-- ==== Sys2Proof/Machine/Control.lean ====
section
/-! DEFINITION. The status and control bit operations (spec/42_driver.md R146 to R150): IS_RUNNING,
ENABLE_OSC, IS_AL1_SET, IS_AL2_SET, SET_INT_PIN. -/

namespace Sys2Proof.Machine

/-- Is it a TEST_BIT? -/
def isTestBit : Transaction → Bool
  | .testBit _ _ => true
  | _ => false

/-- Is it a CHANGE_BIT? -/
def isChangeBit : Transaction → Bool
  | .changeBit _ _ _ => true
  | _ => false

/-- Is it a WRITE_MASKED? -/
def isWriteMasked : Transaction → Bool
  | .writeMasked _ _ _ => true
  | _ => false

/-- Test a bit and go on with it; a failed test is Error(BUS_FAIL) (R140.3). -/
def testStage (expects : Locals) (r : Reg) (m : Byte) (goOn : Bool → State → State) : Stage :=
  { expects := expects
    move := fun _ => .issues (.testBit (regAddr r) m)
    takes := isTestBit
    resume := fun e s =>
      match e.bit with
      | some b => goOn b s
      | none => s.raise .busFail }

/-- Clear a bit and go on; a failed clear is Error(BUS_FAIL) (R140.3). -/
def clearStage (r : Reg) (m : Byte) (goOn : State → State) : Stage :=
  { expects := Locals.empty
    move := fun _ => .issues (.changeBit (regAddr r) m .clear)
    takes := isChangeBit
    resume := fun e s => if e.isOk then goOn s else s.raise .busFail }

/-- The stages of IS_RUNNING (R146): OSF set ends the command with false, the control register unread; else
running iff the active-low enable bit is clear. -/
def isRunningStages : List Stage :=
  [ testStage Locals.empty .status Config.osfMask fun stopped s =>
      if stopped then s.succeed (some (.bool false)) else s.keepFlag false
  , testStage { flag := some false } .control Config.eoscMask fun disabled s =>
      s.succeed (some (.bool (!disabled))) ]

/-- The stages of ENABLE_OSC (R147, R213): start the oscillator, then clear the stop flag. -/
def enableOscStages : List Stage :=
  [ clearStage .control Config.eoscMask fun s => s
  , clearStage .status Config.osfMask fun s => s.succeed none ]

/-- The stages of IS_AL1_SET and IS_AL2_SET (R148, R149): a clear flag ends the command with false; a set one
is acknowledged, and the outcome of that clear is ignored (R192). -/
def firedStages (mask : Byte) : List Stage :=
  [ testStage Locals.empty .status mask fun fired s =>
      if fired then s.keepFlag true else s.succeed (some (.bool false))
  , { expects := { flag := some true }
      move := fun _ => .issues (.changeBit (regAddr .status) mask .clear)
      takes := isChangeBit
      resume := fun _ s => s.succeed (some (.bool true)) } ]

/-- The stage of SET_INT_PIN (R150): one masked write of the pin-mode field. -/
def setIntPinStages (p : BitVec 5) : List Stage :=
  [ { expects := Locals.empty
      move := fun _ => .issues (.writeMasked (regAddr .control) Config.pinFieldMask (argByte p))
      takes := isWriteMasked
      resume := fun e s => if e.isOk then s.succeed none else s.raise .busFail } ]

/-- IS_RUNNING (R146). -/
def execIsRunning (s : State) : Out := command .isRunning isRunningStages s

/-- ENABLE_OSC (R147). -/
def execEnableOsc (s : State) : Out := command .enableOsc enableOscStages s

/-- IS_AL1_SET (R148). -/
def execIsAl1Set (s : State) : Out := command .isAl1Set (firedStages Config.a1fMask) s

/-- IS_AL2_SET (R149). -/
def execIsAl2Set (s : State) : Out := command .isAl2Set (firedStages Config.a2fMask) s

/-- SET_INT_PIN (R150); a value outside INT_PIN_MODES is refused (R93.4). -/
def execSetIntPin (p : BitVec 5) (s : State) : Out := command (.setIntPin p) (setIntPinStages p) s

end Sys2Proof.Machine
end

####################

TO DO: Leave out every line above except those from the line with "s.succeed none ]" up to and including the line with "takes := isWriteMasked", and copy those exactly.

COMPLETED TASK:
  , clearStage .status Config.osfMask fun s => s.succeed none ]

/-- The stages of IS_AL1_SET and IS_AL2_SET (R148, R149): a clear flag ends the command with false; a set one
is acknowledged, and the outcome of that clear is ignored (R192). -/
def firedStages (mask : Byte) : List Stage :=
  [ testStage Locals.empty .status mask fun fired s =>
      if fired then s.keepFlag true else s.succeed (some (.bool false))
  , { expects := { flag := some true }
      move := fun _ => .issues (.changeBit (regAddr .status) mask .clear)
      takes := isChangeBit
      resume := fun _ s => s.succeed (some (.bool true)) } ]

/-- The stage of SET_INT_PIN (R150): one masked write of the pin-mode field. -/
def setIntPinStages (p : BitVec 5) : List Stage :=
  [ { expects := Locals.empty
      move := fun _ => .issues (.writeMasked (regAddr .control) Config.pinFieldMask (argByte p))
      takes := isWriteMasked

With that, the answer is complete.